Only those lines in the data below from the line containing "(max a b), 0)" through the line containing "let z := if", both included, should be restated word for word.

------ Exercise inputs

/-- Not an undefined encoding (R188, R196 to R200, R208, R209, R248, R261, R262). -/
def VecOp.defined (v : VecOp) (vlp vrp cspBytes acmBytes : Nat) : Bool :=
  let mxA := fmtIsMx (v.fmt 0)
  let mxD := fmtIsMx v.fmtD
  let i12 := [0, 1, 2].filter fun i => i == 0 || (i == 1 && v.usesB) || (i == 2 && v.usesC)
  v.resv == 0 &&
  (if v.red then v.fn ≤ 7 else v.isElem || v.isSoftmax || v.isNorm || v.isNms) &&
  (v.shift == 0 || v.isRqnt) && (v.k == 0 || v.isTopk) && (!v.opt || v.isNorm || v.isNms) &&
  (!v.bitmap || (v.isCmp && vrp == 1)) && (!v.maskMode || v.isElem) &&
  (v.usesB || v.b == 0) &&
  v.modeOk 0 true && v.modeOk 1 v.usesB && v.modeOk 2 v.usesC && v.modeOk 3 v.usesE &&
  (upTo 4).all (fun i => v.fmt i < 16) && (upTo 4).all (fun i => v.pitch i % 64 == 0) &&
  (v.usesB || (v.fmt 1 == 0 && v.pitch 1 == 0 && v.scalar 1 == 0)) &&
  (v.usesC || (v.fmt 2 == 0 && v.pitch 2 == 0 && v.scalar 2 == 0 && (v.addrC == 0 || (v.isCvt && mxA)))) &&
  (v.usesE || (v.addrE == 0 && v.scalar 3 == 0)) &&
  (v.usesDst2 || v.dst2 == 0) && (v.isNms || v.dst3 == 0) &&
  addrOk v.addrC && addrOk v.addrE && addrOk v.dst2 && addrOk v.dst3 &&
  (v.rowMask == 0xFFFFFFFF || addrOk v.rowMask) && (v.colMask == 0xFFFFFFFF || addrOk v.colMask) &&
  (!v.isAcm 0 || (v.a < 8192 && vlp ≤ 64 && v.a + vrp ≤ acmBytes / 256 && (v.fmt 0 == 14 || v.fmt 0 == 15))) &&
  -- formats: MX only in CVT, a float source with CT INT32 only in CVT
  ((!mxA && (!mxD || v.fmtFree)) || v.isCvt) && !i12.any (fun i => i != 0 && fmtIsMx (v.fmt i)) &&
  (!mxA || v.mode 0 == 0) &&
  (!v.ctInt || v.isCvt || i12.all (fun i => fmtIsInt (v.fmt i))) &&
  (!v.isRqnt || (v.ctInt && fmtIsInt v.fmtD)) &&
  (!(v.isFun || (!v.red && v.fn == 0x18)) || !v.ctInt) &&
  (!v.ctInt || !v.usesE || (v.isSoftmax && v.isDef 3)) &&
  (!v.isTopk || max (roundUp (4 * (v.k + 1)) 64) (roundUp (ceilDiv ((v.k + 1) * fmtBits v.fmtD) 8) 64) ≤ v.pitchD) &&
  (!v.isNms || (vlp ≤ 4096 && vrp == 1 && v.modeRaw 0 == 0 && v.fmt 0 == 14 && v.mode 3 == 3 &&
    v.pitch 0 == 0 && v.fmtD == 0 && v.pitchD == 0 && (!v.opt || (v.modeRaw 1 == 0 && v.fmt 1 == 15 && v.pitch 1 == 0)))) &&
  -- extents at planned lengths
  64 * v.desc + 64 ≤ cspBytes &&
  v.srcEnd 0 vlp vrp ≤ cspBytes && (!v.usesB || v.srcEnd 1 vlp vrp ≤ cspBytes) &&
  (!v.usesC || v.srcEnd 2 vlp vrp ≤ cspBytes) && (!v.usesE || v.srcEnd 3 vlp vrp ≤ cspBytes) &&
  v.dstEnd vlp vrp ≤ cspBytes &&
  (!mxA || mxScaleEnd v.addrC vlp vrp ≤ cspBytes) &&
  (v.rowMask == 0xFFFFFFFF || viewEnd v.rowMask 0 1 vrp 1 ≤ cspBytes) &&
  (v.colMask == 0xFFFFFFFF || viewEnd v.colMask 0 1 vlp 1 ≤ cspBytes)

/-- Three scratchpad streams are read (R194). -/
def VecOp.threeStreams (v : VecOp) : Bool :=
  let st := fun i => !v.isDef i && !v.isAcm i && (v.mode i == 0 || v.mode i == 2)
  st 0 && v.usesB && st 1 && v.usesC && st 2

/-- The cost c of the function (R196, R194). -/
def VecOp.cost (v : VecOp) : Nat :=
  let c := if v.red then 1
    else if v.fn == 0x16 || v.fn == 0x17 then 6
    else if 0x10 ≤ v.fn && v.fn ≤ 0x18 then 4 else 1
  if v.threeStreams then 2 * c else c

/-- Elements in a ck (R194). -/
def VecOp.rate (v : VecOp) : Nat :=
  if v.ct16 && !(!v.red && 0x10 ≤ v.fn) then 2048 else 1024

/-- Occupancy O in ck (R194). -/
def VecOp.occ (v : VecOp) (vlp vrp : Nat) : Nat :=
  let rows := ceilDiv vlp 1024
  if v.isTopk then vrp * (2 * rows + 2 * (v.k + 1) + 40)
  else if v.red then vrp * ceilDiv vlp v.rate * v.cost + 20
  else if v.isSoftmax then vrp * (9 * rows + 40)
  else if v.isNorm then vrp * (5 * rows + 48)
  else if v.isNms then 64 + ceilDiv (vlp * (vlp - 1)) 2048
  else max 1 (ceilDiv (vrp * vlp) v.rate * v.cost)

/-- A value in the compute type. -/
inductive Val where
  | f (v : FV)
  | i (n : Int)
  deriving DecidableEq, Repr

def Val.isNan : Val → Bool
  | .f v => v.isNan
  | .i _ => false

def Val.fv : Val → FV
  | .f v => v
  | .i n => fOfInt n

def Val.int : Val → Int
  | .f _ => 0
  | .i n => n

/-- A source element in the compute type (R188). -/
def toCt (v : VecOp) (c : Nat) (x : FV) : Val × Nat :=
  if v.ctInt then
    if fmtIsInt c then
      match x with
      | .fin s m _ => (.i (sInt s m), 0)
      | _ => (.i 0, 0)
    else let r := cvtIntRange (-2147483648) 2147483647 x; (.i r.1, r.2)
  else
    match x with
    | .fin s m e =>
      let r := cvtFloat v.ctF v.nonsat (.fin s m e)
      (.f (fDec v.ctF r.1), r.2)
    | y => (.f y, 0)

/-- The raw element (i, j) of operand `n` (R187); MX elements take their block scale. -/
def VecOp.rawElem (v : VecOp) (c : CoreMem) (n vlp i j : Nat) : FV :=
  let fmt := if n = 3 then 14 else v.fmt n
  let base := if n = 0 then 64 * v.a else if n = 1 then 64 * v.b else if n = 2 then v.addrC else v.addrE
  let eb := fmtBits fmt
  match v.mode n with
  | 0 =>
    if v.isAcm n then elemVal fmt (acmWord c (v.a + i) j)
    else
      let x := elemVal fmt (memBits c.csp (8 * (base + i * v.pitch n) + j * eb) eb)
      if fmtIsMx fmt then
        mxScale (memNat c.csp (v.addrC + i * roundUp (ceilDiv vlp 32) 64 + j / 32) 1) x
      else x
  | 1 => elemVal fmt (memBits c.csp (8 * base + i * eb) eb)
  | 2 => elemVal fmt (memBits c.csp (8 * base + j * eb) eb)
  | _ => if v.ctInt && n != 3 then fOfInt (sext 32 (v.scalar n)) else fDec fp32 (v.scalar n)

/-- Operand `n` at (i, j) in the compute type, with the flags of its conversion and of a NaN (R188, R210). -/
def VecOp.src (v : VecOp) (c : CoreMem) (n vlp i j : Nat) : Val × Nat :=
  let fmt := if v.mode n == 3 then (if v.ctInt then 15 else 14) else v.fmt n
  let r := toCt v fmt (v.rawElem c n vlp i j)
  (r.1, r.2 ||| flagIf (r.1.isNan || (v.rawElem c n vlp i j).isNan) vxNanIn)

/-- A mask bit (R193). -/
def maskBit (c : CoreMem) (addr k : Nat) : Bool :=
  addr == 0xFFFFFFFF || bitAt (memNat c.csp (addr + k / 8) 1) (k % 8)

/-- Element (i, j) is enabled (R193). -/
def VecOp.on (v : VecOp) (c : CoreMem) (i j : Nat) : Bool := maskBit c v.rowMask i && maskBit c v.colMask j

/-- Flags of a float operation from its operands and result (R197, R210). -/
def opFlags (xs : List FV) (r : FV) : Nat :=
  if xs.any FV.isNan then 0
  else flagIf r.isNan vxInvalid ||| flagIf (r.isInf && xs.all FV.isFin) vxOverflow

/-- An INT32 result, clamped (R197). -/
def intClamp (n : Int) : Val × Nat :=
  let r := clampI (-2147483648) 2147483647 n
  (.i r, flagIf (decide (r ≠ n)) vxIntSat)

/-- The comparison of codes 0x0A to 0x0D (R199). -/
def cmpVal (fn : Nat) (x y : Val) : Bool :=
  match x, y with
  | .i a, .i b =>
    if fn = 0x0A then decide (a = b) else if fn = 0x0B then decide (a < b) else if fn = 0x0C then decide (a ≤ b)
    else decide (a ≠ b)
  | _, _ =>
    let a := x.fv
    let b := y.fv
    if fn = 0x0A then fEq a b else if fn = 0x0B then fLt a b else if fn = 0x0C then fLt a b || fEq a b
    else !fEq a b

/-- Elementwise functions 0x02 to 0x18 in the compute type, comparisons apart (R196 to R199). -/
def elemFn (v : VecOp) (x y z : Val) : Val × Nat :=
  if v.ctInt then
    let a := x.int
    let b := y.int
    match v.fn with
    | 2 => intClamp (a + b)
    | 3 => intClamp (a - b)
    | 4 => intClamp (a * b)
    | 5 => intClamp (a * b + z.int)
    | 6 => (.i (min a b), 0)
    | 7 => (.i (max a b), 0)
    | 8 => intClamp (a.natAbs : Int)
    | 9 => intClamp (-a)
    | 0x0E => (if a ≠ 0 then y else z, 0)
    | _ => (x, 0)
  else
    let f := v.ctF
    let a := x.fv
    let b := y.fv
    let r2 := fun (r : FV) => (Val.f r, opFlags [a, b] r)
    match v.fn with
    | 2 => r2 (fAdd f a b)
    | 3 => r2 (fSub f a b)
    | 4 => r2 (fMul f a b)
    | 5 => let r := fFma f a b z.fv; (.f r, opFlags [a, b, z.fv] r)
    | 6 => (.f (fMin a b), 0)
    | 7 => (.f (fMax a b), 0)
    | 8 => (.f (fAbs a), 0)
    | 9 => (.f (fNeg a), 0)
    | 0x0E => (if a.isZero then z else y, 0)
    | 0x18 =>
      let r := fDiv f a b
      if b.isZero && a.isFin && !a.isZero then (.f r, vxDivZero) else r2 r
    | c => if 0x10 ≤ c then let r := vxFn c a; (.f r, vxFnFlags c a r) else (x, 0)

/-- RQNT without the clamp (R200). -/
def rqnt (a m z : Int) (s : Nat) : Int :=
  let t := a * m
  (if s = 0 then t else (t + (2 ^ (s - 1) : Nat)) / ((2 ^ s : Nat) : Int)) + z

/-- The encoding of a result in the destination format; a result already in that format is stored as it is (R197). -/
def VecOp.store (v : VecOp) (resFmt : Nat) (x : Val) : Flagged :=
  if v.fmtD = resFmt then
    match x with
    | .f y => (fEnc (ffmtOf resFmt) y, 0)
    | .i n => (wrapInt 32 n, 0)
  else cvtTo v.fmtD v.nonsat x.fv

/-- The format code of the value `elemFn` gives: functions 0x10 to 0x17 give FP32 (R198). -/
def VecOp.resFmt (v : VecOp) : Nat := if v.isFun then 14 else v.ctFmt

/-- The result of an elementwise function at (i, j): the encoding and the flags. -/
def VecOp.elemRes (v : VecOp) (c : CoreMem) (vlp i j : Nat) : Flagged :=
  let x := v.src c 0 vlp i j
  let y := if v.usesB then v.src c 1 vlp i j else (.i 0, 0)
  let z := if v.usesC then v.src c 2 vlp i j else (.i 0, 0)
  let fl := x.2 ||| y.2 ||| z.2
  if v.isRqnt then
    let n := rqnt x.1.int y.1.int z.1.int v.shift
    let r := clampI (intRange v.fmtD).1 (intRange v.fmtD).2 n
    (wrapInt (fmtBits v.fmtD) r, fl ||| flagIf (decide (r ≠ n)) flRange)
  else if v.isCmp then
    let t := cmpVal v.fn x.1 y.1
    (if fmtIsInt v.fmtD then b2n t else fEnc (ffmtOf v.fmtD) (.fin false (b2n t) 0), fl)
  else
    let r := elemFn v x.1 y.1 z.1
    let e := v.store v.resFmt r.1
    (e.1, fl ||| r.2 ||| e.2)

/-- The bit address of destination element (i, j). -/
def VecOp.dstBit (v : VecOp) (i j : Nat) : Nat := 8 * (64 * v.dst + i * v.pitchD) + j * fmtBits v.fmtD

/-- Writes and flags. -/
abbrev Out := List EWrite × Nat

/-- Joins outputs in order. -/
def joinOut (l : List Out) : Out := (l.flatMap (·.1), l.foldl (fun n o => n ||| o.2) 0)
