/-- The leeward domain (R465 to R485, R522). -/
structure Lwd where
  st : DevState
  ms : Nat
  lk : Nat
  phase : Nat              -- hundred-millionths of the lk under way (R465)
  result : Nat
  tag : Nat
  cause : Nat
  woke : Bool
  tripped : Bool
  wakeFilter : Nat
  wakeLk : Nat             -- leeward count at which the last wake began, in lk (R479)
  wakeAt : Nat
  noticeLo : Nat
  filterSel : Nat
  filters : List Filter
  coolant : Nat
  coolantPolicy : Nat
  leakRun : Nat
  drainAfterWake : Bool
  leakOwed : Bool          -- a LEAK health record ST2 writes after the wake (R477)
  tripOwed : Bool          -- a THERMAL_TRIP record written after the next boot (R502)
  notices : Nat
  ignored : Nat
  asleep : Nat
  boots : Nat
  bootCause : Nat
  deriving DecidableEq, Repr

/-- The CLK page (R473 to R481). -/
structure Clk where
  power : Nat
  level : Nat
  tjMax : Nat
  powerProt : Bool
  thermalProt : Bool
  capUnmet : Bool
  pllLock : Bool
  refLostFlag : Bool
  refPresent : Bool
  policy : Nat
  ovrThermal : Nat
  ovrPower : Nat
  ovrHrd : Nat
  capUnmetCnt : Nat
  gatedNs : Nat
  vssStopped : Bool        -- 105 °C: VSS engines stop at picture boundaries (R475)
  lastPowerRec : Option Nat     -- ticks of the last protection records (R475)
  lastThermalRec : Option Nat
  deriving DecidableEq, Repr

/-- Where the boot stands (R487, R493, R494). -/
inductive BootPhase where
  | held                 -- main domain held in reset
  | booting (cold : Bool) (cause : Nat)
  | done
  | recovery
  | parked               -- a PERST# boot that TRIPPED stops (R487)
  deriving DecidableEq, Repr

/-- Board inputs (R528, R532 to R540). -/
structure Pins where
  leewardRail : Bool
  mainGood : Bool
  undervolt : Bool         -- waits for PWRGOOD_MAIN low and high again (R534)
  resetN : Bool            -- asserted
  perst : Bool             -- asserted
  ethModAbs : Bool
  thermtrip : Bool         -- THERMTRIP_N asserted
  coldPending : Bool       -- the boot held back starts as a cold reset
  pendingCause : Nat
  deriving DecidableEq, Repr

/-! ### Security -/

/-- A fuse key slot (R495). -/
structure KeySlot where
  hash : List Byte
  enabled : Bool
  rev0 : Bool
  rev1 : Bool
  deriving DecidableEq, Repr

/-- The running image (R490, R497). -/
structure Running where
  bank : Nat
  host : Bool
  slot : Nat
  revoke : Nat
  commit : Bool
  seq : Nat
  vers : List Nat
  rollback : Nat
  hash : List Byte
  charterKeys : List (List Byte)
  deriving DecidableEq, Repr

/-- A health record written less than a second ago (R501). -/
structure HealthPair where
  kind : Nat
  unit : Nat
  tick : Nat
  extra : Nat
  deriving DecidableEq, Repr

/-- A command of SEC_CMD in progress with the result it will report (R510). -/
structure SecCmd where
  op : Nat
  tag : Nat
  image : List Byte        -- what UPDATE or RECOVER programs
  result : Nat
  check : Nat
  detail : Nat
  deriving DecidableEq, Repr

/-- Fuses, flash, running image, health records, stewards and the SEC page (R489 to R511). -/
structure Sec where
  slots : List KeySlot
  rollbackMin : Nat
  fused : List (List Nat)      -- bypass rows by core (R151)
  flash : Mem
  running : Option Running
  fallback : Bool
  recovery : Bool
  otherValid : Bool
  cmd : Option SecCmd
  dropped : Bool
  result : Nat
  tag : Nat
  check : Nat
  detail : Nat
  addr : Nat
  len : Nat
  ring : Nat
  seq : Nat
  kept : List (List Byte)
  recent : List (List Byte)    -- the last 256 records, for DUMP
  lost : Nat
  pairs : List HealthPair
  restarts : Nat
  down : List Nat              -- stewards that restart
  spdmWaits : List (SpdmReq × List Byte)   -- requests that wait for ST2 to restart, with their nonces (R507)
  life : List Nat              -- the 16 lifetime counters of R500
  storeSeq : Nat
  storeBank : Nat
  dirty : Bool                 -- the store differs from its snapshot
  bootTick : Nat               -- tick of the last boot, for the power-on hours
  deriving DecidableEq, Repr

/-! ### Audit and muster -/

/-- A waybill entry that waits for its signature (R332). -/
structure SignReq where
  part : Nat
  seq : Nat
  addr : Nat        -- offset of the entry in its ring's owner space
  fn : Nat
  body : List Byte
  deriving DecidableEq, Repr

/-- The DAU's device-wide part (R334 to R344). -/
structure Dau where
  ctl : Nat             -- DAU_MUSTER_CTL
  armTick : Nat         -- tick of the last write of ARM
  lastPulse : Option Nat  -- tick of the last pulse
  missed : Bool
  lateStart : Bool
  marginLow : Bool
  epoch : Nat
  arrival : Nat
  phase : Nat
  startTick : Option Nat     -- S + OFFSET of the current epoch, were the core clock to run on unthrottled
  startCk : Option Nat       -- S + OFFSET on the core clock (R335, R338)
  lastCk : Option Nat        -- the start point before that one, once it had passed
  signSkipped : Nat
  signQueue : List SignReq
  mismatches : Nat
  deriving DecidableEq, Repr

/-! ### Track engine and verdict port -/

/-- A track set (R284). -/
structure TrackSet where
  fn : Nat
  stream : Nat
  slot : Nat
  nextId : Nat
  reidFailed : Bool           -- the next record sets REID_FAILED (R295)
  tracks : List Track
  deriving DecidableEq, Repr

/-- A picture of a route whose outcome waits for the track engine (R288, R296). -/
structure Result where
  fn : Nat
  route : Nat
  slot : Nat
  stream : Nat
  serial : Nat
  codes : List Nat            -- conditions the job adds
  job : Option Nat            -- none where no job ran for the picture
  outBuf : Option Nat
  outAddr : Nat               -- offset of its detections in the partition's space
  outLen : Nat
  waybill : Nat
  hash : List Byte            -- of its waybill; empty where no job ran
  batch : Nat
  actualCk : Nat
  replayCk : Nat
  slipCk : Nat
  arith : Nat
  win : Nat
  deriving DecidableEq, Repr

------------

Answer ::
    | 7 => (.i (max a b), 0)
    | 8 => intClamp (a.natAbs : Int)
    | 9 => intClamp (-a)
    | 0x0E => (if a ≠ 0 then y else z, 0)
    | _ => (x, 0)
  else
    let f := v.ctF
    let a := x.fv
    let b := y.fv
    let r2 := fun (r : FV) => (Val.f r, opFlags [a, b] r)
    match v.fn with
    | 2 => r2 (fAdd f a b)
    | 3 => r2 (fSub f a b)
    | 4 => r2 (fMul f a b)
    | 5 => let r := fFma f a b z.fv; (.f r, opFlags [a, b, z.fv] r)
    | 6 => (.f (fMin a b), 0)
    | 7 => (.f (fMax a b), 0)
    | 8 => (.f (fAbs a), 0)
    | 9 => (.f (fNeg a), 0)
    | 0x0E => (if a.isZero then z else y, 0)
    | 0x18 =>
      let r := fDiv f a b
      if b.isZero && a.isFin && !a.isZero then (.f r, vxDivZero) else r2 r
    | c => if 0x10 ≤ c then let r := vxFn c a; (.f r, vxFnFlags c a r) else (x, 0)

/-- RQNT without the clamp (R200). -/
def rqnt (a m z : Int) (s : Nat) : Int :=
  let t := a * m
  (if s = 0 then t else (t + (2 ^ (s - 1) : Nat)) / ((2 ^ s : Nat) : Int)) + z

/-- The encoding of a result in the destination format; a result already in that format is stored as it is (R197). -/
def VecOp.store (v : VecOp) (resFmt : Nat) (x : Val) : Flagged :=
  if v.fmtD = resFmt then
    match x with
    | .f y => (fEnc (ffmtOf resFmt) y, 0)
    | .i n => (wrapInt 32 n, 0)
  else cvtTo v.fmtD v.nonsat x.fv

/-- The format code of the value `elemFn` gives: functions 0x10 to 0x17 give FP32 (R198). -/
def VecOp.resFmt (v : VecOp) : Nat := if v.isFun then 14 else v.ctFmt

/-- The result of an elementwise function at (i, j): the encoding and the flags. -/
def VecOp.elemRes (v : VecOp) (c : CoreMem) (vlp i j : Nat) : Flagged :=
  let x := v.src c 0 vlp i j
  let y := if v.usesB then v.src c 1 vlp i j else (.i 0, 0)
  let z := if v.usesC then v.src c 2 vlp i j else (.i 0, 0)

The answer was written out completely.